Below are the records; copy each line in which "false" occurs.

Stored items:
== Segment start ==

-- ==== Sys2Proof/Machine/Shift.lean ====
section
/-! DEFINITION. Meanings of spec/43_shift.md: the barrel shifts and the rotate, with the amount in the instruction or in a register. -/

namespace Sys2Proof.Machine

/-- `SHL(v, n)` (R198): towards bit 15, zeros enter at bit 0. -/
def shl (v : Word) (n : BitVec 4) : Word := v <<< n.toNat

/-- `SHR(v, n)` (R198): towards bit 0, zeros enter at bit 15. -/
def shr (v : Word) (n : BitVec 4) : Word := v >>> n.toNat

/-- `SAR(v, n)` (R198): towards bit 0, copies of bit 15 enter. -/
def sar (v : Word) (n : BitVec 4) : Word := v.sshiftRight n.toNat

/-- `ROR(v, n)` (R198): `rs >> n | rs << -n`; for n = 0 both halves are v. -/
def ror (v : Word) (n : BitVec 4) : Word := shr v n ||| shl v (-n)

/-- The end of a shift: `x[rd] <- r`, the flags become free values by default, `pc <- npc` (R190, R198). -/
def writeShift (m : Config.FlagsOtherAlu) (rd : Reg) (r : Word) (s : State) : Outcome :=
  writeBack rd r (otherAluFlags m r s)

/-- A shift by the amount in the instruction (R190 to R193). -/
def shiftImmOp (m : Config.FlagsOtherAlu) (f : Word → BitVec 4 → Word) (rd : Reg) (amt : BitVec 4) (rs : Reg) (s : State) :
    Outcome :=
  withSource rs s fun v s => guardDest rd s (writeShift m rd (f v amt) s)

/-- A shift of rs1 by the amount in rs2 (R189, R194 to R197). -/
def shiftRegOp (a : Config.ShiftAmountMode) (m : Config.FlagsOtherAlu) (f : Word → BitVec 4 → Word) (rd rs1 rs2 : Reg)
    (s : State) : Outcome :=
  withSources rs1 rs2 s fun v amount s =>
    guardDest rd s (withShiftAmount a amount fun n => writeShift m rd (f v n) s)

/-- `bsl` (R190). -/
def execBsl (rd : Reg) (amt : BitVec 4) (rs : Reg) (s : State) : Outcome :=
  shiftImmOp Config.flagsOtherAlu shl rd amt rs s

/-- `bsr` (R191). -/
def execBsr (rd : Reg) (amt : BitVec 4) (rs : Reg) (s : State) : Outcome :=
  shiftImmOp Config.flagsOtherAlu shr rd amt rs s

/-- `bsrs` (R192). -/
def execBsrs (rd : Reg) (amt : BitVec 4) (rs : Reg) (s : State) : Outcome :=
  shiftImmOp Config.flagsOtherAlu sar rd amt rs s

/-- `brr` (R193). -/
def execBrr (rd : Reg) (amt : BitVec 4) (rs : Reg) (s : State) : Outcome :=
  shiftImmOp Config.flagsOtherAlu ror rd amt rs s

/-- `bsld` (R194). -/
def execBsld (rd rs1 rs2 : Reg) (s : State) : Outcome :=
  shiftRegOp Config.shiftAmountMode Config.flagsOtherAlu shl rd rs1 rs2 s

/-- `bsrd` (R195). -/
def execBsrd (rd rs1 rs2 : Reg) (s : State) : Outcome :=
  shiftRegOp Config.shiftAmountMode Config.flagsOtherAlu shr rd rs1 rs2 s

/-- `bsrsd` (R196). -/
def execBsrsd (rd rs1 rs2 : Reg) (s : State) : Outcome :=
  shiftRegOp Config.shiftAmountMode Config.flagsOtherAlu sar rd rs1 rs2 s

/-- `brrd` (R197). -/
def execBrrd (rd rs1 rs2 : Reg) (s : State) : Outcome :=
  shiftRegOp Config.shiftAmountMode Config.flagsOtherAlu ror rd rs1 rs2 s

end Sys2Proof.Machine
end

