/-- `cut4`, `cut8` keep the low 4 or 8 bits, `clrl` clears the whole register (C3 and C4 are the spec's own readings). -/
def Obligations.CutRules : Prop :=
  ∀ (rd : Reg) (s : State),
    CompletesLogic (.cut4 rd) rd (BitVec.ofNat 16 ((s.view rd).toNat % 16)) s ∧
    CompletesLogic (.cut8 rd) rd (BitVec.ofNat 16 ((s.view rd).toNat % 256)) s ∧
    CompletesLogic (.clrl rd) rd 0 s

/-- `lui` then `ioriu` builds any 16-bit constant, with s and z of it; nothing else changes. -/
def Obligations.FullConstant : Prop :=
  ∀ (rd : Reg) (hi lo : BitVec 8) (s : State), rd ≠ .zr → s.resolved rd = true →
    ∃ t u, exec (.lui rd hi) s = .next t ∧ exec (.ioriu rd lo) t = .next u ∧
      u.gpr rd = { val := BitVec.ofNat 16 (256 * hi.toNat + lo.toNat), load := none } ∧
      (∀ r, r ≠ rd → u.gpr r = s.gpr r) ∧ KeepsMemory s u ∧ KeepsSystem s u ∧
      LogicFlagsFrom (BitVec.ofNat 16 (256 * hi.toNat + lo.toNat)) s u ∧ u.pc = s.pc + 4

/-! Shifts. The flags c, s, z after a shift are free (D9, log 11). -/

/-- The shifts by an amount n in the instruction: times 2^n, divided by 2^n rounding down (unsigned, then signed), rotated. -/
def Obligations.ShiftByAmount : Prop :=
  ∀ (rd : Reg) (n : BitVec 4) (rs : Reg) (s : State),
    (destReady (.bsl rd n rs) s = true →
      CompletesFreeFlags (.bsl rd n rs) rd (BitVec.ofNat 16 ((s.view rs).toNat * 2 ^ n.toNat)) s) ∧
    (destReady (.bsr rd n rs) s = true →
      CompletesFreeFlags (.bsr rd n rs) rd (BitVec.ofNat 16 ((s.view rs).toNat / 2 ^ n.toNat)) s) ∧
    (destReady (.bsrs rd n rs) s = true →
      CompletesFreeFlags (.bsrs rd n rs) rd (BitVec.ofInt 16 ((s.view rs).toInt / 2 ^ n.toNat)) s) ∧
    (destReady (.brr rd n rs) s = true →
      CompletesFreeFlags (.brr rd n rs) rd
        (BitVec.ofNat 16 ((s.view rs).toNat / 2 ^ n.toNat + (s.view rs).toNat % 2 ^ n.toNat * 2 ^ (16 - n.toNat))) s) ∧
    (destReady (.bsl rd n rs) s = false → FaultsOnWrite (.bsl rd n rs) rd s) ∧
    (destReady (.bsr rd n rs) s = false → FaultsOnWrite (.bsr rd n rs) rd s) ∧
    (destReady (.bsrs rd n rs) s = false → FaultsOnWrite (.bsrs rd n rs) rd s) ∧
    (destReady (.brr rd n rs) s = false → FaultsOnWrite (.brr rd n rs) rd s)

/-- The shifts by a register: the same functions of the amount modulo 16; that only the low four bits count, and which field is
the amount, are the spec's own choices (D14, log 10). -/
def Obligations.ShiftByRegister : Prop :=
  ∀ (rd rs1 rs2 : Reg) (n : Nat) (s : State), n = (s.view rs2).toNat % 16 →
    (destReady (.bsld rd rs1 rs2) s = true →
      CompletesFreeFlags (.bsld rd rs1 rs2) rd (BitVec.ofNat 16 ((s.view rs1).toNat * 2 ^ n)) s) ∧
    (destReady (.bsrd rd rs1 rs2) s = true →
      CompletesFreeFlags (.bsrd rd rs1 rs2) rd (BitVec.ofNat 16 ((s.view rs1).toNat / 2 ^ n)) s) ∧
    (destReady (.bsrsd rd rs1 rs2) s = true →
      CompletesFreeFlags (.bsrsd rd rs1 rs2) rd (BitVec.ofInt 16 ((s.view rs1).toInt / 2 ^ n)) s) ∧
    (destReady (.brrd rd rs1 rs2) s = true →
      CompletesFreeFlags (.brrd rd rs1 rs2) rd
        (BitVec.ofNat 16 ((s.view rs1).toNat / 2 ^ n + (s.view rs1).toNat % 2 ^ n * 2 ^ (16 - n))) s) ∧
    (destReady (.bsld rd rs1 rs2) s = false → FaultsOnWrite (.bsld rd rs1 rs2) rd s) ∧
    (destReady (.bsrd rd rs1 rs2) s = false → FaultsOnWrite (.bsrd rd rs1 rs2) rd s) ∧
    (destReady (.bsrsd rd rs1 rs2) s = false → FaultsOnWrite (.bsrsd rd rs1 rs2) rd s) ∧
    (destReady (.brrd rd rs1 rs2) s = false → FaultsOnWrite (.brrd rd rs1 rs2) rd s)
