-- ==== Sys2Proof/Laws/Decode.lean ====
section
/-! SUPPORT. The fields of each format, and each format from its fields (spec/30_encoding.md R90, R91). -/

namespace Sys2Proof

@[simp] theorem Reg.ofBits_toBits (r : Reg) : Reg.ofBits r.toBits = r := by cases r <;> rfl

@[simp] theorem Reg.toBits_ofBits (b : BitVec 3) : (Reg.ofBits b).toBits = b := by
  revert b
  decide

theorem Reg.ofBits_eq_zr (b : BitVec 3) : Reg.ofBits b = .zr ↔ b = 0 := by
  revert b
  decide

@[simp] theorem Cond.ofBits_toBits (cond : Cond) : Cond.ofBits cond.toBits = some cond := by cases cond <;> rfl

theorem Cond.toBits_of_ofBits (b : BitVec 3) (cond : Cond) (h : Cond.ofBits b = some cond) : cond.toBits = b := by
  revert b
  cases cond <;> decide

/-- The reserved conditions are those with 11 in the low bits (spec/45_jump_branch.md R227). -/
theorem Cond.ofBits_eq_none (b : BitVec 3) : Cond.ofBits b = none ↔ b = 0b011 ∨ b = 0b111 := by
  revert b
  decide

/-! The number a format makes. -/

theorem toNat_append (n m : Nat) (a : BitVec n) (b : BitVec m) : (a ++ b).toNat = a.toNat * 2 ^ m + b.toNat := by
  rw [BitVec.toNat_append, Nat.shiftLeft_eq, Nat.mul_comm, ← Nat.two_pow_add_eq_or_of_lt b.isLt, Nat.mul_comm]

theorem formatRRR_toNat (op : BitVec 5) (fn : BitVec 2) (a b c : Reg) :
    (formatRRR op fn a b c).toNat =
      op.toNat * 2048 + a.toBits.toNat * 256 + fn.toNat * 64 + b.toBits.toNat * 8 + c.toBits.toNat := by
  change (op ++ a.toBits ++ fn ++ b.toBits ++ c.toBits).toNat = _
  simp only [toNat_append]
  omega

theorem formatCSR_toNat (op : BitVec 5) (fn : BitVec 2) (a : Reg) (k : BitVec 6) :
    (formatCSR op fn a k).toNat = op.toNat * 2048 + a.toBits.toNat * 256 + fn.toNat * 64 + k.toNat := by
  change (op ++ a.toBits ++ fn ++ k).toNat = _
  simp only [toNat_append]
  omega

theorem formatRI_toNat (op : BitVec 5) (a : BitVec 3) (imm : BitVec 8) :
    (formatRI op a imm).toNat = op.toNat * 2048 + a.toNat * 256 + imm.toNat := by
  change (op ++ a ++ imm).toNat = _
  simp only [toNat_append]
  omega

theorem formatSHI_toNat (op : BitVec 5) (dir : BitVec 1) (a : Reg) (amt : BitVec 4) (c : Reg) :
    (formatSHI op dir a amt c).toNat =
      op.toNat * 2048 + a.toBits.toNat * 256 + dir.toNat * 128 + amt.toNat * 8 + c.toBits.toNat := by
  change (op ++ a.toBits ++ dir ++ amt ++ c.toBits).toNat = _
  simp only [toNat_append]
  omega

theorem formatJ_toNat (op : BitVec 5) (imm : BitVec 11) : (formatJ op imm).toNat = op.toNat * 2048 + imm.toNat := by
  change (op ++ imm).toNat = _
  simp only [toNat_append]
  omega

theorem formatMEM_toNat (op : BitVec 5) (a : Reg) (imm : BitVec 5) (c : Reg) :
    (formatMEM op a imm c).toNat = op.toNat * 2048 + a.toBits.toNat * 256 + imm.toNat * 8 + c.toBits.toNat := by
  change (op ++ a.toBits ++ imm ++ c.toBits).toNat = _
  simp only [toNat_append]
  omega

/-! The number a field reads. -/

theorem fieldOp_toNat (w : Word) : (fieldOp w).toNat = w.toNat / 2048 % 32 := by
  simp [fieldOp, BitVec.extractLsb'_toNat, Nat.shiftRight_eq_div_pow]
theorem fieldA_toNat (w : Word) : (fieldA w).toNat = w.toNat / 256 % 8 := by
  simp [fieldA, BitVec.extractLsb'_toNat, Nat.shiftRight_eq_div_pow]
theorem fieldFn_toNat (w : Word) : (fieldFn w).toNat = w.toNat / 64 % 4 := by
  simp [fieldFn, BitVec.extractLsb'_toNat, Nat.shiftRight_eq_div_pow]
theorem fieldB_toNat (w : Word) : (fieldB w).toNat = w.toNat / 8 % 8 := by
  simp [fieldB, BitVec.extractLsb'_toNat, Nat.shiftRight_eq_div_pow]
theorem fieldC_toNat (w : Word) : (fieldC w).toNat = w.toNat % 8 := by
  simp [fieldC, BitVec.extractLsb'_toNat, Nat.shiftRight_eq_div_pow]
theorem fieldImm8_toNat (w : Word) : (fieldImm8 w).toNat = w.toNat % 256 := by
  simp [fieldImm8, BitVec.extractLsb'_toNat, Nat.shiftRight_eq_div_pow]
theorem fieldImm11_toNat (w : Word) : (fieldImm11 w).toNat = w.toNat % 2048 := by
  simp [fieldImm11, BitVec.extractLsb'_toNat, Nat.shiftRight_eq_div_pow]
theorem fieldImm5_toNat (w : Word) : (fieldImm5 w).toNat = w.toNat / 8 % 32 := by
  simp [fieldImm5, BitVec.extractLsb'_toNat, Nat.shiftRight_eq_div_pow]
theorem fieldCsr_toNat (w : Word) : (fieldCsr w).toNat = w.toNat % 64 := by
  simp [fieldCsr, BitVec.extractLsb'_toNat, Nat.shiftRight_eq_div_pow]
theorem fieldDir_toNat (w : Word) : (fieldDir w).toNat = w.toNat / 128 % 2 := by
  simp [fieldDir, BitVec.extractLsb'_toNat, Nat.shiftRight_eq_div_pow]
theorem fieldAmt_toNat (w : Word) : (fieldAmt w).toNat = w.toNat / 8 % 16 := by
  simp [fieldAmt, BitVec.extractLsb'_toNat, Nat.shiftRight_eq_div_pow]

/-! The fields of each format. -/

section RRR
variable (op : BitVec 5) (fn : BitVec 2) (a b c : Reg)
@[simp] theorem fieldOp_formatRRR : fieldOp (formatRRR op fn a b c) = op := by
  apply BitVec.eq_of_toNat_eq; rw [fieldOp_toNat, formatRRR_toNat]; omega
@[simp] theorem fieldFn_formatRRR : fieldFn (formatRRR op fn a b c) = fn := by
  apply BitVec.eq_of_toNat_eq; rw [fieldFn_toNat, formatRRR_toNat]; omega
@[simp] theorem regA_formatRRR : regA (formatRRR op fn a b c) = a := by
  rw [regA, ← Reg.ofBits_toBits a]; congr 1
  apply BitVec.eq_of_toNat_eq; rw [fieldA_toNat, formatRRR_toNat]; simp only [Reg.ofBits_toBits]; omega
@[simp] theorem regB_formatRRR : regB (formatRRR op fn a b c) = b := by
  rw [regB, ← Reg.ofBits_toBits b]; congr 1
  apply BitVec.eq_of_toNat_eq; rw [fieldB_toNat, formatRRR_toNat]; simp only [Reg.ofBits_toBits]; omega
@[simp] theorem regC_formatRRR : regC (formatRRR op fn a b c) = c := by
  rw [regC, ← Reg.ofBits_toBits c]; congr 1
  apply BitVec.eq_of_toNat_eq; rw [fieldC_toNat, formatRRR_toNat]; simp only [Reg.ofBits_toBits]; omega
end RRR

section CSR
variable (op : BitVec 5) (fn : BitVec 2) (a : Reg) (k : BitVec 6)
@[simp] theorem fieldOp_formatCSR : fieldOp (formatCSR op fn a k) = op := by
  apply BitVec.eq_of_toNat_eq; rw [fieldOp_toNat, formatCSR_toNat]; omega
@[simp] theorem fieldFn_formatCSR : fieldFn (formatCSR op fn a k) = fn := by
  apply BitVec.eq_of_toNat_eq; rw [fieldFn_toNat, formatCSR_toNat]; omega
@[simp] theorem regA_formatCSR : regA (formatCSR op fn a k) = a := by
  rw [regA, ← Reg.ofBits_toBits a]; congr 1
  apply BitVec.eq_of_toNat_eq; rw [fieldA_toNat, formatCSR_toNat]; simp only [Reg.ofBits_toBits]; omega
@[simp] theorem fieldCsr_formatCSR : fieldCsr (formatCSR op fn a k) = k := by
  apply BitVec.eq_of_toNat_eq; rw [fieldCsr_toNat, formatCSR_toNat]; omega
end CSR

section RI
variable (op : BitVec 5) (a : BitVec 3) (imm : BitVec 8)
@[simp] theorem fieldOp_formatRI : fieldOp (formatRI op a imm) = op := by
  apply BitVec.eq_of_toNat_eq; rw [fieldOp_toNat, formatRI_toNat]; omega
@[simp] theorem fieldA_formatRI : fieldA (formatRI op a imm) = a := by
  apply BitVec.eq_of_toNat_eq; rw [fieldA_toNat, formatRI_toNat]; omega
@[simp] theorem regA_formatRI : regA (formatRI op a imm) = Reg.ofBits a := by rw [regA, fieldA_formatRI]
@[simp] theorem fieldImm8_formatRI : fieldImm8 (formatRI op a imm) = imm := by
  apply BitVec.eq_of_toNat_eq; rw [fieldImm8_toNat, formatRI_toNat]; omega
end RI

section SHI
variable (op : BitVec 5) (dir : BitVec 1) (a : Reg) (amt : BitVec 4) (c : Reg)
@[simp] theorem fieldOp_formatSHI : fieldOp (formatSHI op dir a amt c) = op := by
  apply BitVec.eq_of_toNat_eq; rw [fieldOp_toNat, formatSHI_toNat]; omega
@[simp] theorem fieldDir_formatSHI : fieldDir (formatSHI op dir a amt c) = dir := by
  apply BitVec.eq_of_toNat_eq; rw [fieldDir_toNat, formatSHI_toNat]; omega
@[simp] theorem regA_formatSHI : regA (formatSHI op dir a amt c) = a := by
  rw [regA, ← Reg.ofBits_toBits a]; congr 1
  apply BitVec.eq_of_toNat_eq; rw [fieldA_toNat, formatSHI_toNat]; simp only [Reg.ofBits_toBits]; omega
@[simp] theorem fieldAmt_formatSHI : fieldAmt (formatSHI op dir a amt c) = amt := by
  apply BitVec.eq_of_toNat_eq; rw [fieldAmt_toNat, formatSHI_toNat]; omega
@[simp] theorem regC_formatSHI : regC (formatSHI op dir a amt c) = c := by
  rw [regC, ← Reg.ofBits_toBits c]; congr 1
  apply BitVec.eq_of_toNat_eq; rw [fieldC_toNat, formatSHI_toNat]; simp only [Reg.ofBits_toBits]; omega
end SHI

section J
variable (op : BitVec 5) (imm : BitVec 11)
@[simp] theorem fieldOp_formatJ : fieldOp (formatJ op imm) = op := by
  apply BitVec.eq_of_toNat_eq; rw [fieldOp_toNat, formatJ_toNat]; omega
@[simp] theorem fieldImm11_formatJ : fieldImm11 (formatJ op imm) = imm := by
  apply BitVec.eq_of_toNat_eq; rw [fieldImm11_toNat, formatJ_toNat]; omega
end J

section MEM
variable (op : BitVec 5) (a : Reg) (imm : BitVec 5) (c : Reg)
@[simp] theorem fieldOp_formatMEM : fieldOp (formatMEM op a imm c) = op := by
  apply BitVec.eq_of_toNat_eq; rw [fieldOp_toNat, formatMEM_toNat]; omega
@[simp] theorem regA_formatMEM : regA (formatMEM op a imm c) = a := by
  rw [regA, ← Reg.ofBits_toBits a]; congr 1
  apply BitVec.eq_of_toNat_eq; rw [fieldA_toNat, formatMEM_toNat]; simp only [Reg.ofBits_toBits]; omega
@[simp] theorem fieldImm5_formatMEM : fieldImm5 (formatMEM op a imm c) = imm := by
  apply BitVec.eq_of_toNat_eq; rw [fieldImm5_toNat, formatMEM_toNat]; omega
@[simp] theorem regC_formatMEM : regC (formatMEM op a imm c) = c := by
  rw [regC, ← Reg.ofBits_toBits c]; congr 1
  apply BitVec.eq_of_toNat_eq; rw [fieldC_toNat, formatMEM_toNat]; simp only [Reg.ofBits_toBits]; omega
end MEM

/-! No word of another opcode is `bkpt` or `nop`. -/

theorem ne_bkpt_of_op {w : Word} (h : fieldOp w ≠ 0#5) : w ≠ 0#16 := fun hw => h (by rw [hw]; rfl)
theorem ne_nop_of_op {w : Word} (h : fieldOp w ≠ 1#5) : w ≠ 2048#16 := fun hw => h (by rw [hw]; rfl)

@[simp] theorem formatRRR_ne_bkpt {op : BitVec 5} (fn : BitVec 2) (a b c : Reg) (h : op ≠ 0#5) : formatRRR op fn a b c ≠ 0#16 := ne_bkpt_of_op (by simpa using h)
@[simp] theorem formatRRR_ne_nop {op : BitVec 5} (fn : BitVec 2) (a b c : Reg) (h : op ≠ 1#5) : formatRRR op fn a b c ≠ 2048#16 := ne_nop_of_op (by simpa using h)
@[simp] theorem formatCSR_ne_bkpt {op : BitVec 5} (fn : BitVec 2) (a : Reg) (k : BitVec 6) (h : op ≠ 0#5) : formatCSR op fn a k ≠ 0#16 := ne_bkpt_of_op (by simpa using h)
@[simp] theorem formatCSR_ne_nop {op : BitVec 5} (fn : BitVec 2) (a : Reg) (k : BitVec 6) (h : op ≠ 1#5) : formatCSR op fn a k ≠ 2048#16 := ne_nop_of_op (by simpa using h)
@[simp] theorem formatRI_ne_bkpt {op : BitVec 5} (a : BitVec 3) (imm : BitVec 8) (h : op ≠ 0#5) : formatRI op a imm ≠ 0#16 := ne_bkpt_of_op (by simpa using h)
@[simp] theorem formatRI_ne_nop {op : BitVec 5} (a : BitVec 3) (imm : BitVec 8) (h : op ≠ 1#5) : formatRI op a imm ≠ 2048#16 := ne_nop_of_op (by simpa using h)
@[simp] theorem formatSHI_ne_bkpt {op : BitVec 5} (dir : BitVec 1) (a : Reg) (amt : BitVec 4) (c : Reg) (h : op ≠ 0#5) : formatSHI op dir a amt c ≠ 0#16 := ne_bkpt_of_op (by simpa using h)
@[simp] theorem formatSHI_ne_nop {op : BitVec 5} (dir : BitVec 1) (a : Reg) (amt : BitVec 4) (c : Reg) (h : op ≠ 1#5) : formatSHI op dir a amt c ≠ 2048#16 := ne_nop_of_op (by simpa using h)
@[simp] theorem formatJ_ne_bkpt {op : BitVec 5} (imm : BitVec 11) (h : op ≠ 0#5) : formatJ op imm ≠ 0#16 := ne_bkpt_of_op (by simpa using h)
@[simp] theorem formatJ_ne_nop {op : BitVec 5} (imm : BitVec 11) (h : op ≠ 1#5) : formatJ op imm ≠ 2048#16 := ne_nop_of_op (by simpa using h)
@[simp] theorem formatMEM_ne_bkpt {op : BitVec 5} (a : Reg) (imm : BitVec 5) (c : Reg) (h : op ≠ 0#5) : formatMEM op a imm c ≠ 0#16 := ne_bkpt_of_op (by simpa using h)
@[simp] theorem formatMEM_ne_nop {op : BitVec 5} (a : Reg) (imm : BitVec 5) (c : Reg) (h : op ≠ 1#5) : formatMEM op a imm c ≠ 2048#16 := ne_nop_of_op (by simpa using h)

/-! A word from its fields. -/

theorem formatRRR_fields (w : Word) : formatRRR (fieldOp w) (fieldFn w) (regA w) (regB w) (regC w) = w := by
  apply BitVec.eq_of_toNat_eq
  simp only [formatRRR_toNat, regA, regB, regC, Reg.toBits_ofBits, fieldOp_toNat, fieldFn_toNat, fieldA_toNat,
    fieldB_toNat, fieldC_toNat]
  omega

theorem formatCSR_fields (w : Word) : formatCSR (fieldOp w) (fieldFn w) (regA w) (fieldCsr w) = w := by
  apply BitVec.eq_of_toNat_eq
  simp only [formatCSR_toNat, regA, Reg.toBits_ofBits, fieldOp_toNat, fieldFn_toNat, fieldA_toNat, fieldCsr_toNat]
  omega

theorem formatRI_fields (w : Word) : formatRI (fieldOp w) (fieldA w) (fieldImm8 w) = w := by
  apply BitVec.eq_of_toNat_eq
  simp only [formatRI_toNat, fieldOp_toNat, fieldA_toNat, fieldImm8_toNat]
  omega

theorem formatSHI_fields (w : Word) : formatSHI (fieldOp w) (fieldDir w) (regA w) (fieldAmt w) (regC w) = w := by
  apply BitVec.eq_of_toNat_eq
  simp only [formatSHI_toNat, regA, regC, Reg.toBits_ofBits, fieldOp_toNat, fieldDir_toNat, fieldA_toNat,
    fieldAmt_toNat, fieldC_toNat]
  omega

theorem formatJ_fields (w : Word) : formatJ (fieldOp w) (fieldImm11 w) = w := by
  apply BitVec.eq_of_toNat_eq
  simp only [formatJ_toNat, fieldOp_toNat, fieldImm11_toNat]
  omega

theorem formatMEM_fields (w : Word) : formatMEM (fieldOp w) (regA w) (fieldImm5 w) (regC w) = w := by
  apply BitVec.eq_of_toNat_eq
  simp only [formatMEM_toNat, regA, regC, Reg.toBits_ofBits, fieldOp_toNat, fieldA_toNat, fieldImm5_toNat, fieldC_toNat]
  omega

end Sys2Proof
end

== Segment end ==

ANSWER FOR THIS EXERCISE:
    (destReady (.bsl rd n rs) s = false → FaultsOnWrite (.bsl rd n rs) rd s) ∧
    (destReady (.bsr rd n rs) s = false → FaultsOnWrite (.bsr rd n rs) rd s) ∧
    (destReady (.bsrs rd n rs) s = false → FaultsOnWrite (.bsrs rd n rs) rd s) ∧
    (destReady (.brr rd n rs) s = false → FaultsOnWrite (.brr rd n rs) rd s)
    (destReady (.bsld rd rs1 rs2) s = false → FaultsOnWrite (.bsld rd rs1 rs2) rd s) ∧
    (destReady (.bsrd rd rs1 rs2) s = false → FaultsOnWrite (.bsrd rd rs1 rs2) rd s) ∧
    (destReady (.bsrsd rd rs1 rs2) s = false → FaultsOnWrite (.bsrsd rd rs1 rs2) rd s) ∧
    (destReady (.brrd rd rs1 rs2) s = false → FaultsOnWrite (.brrd rd rs1 rs2) rd s)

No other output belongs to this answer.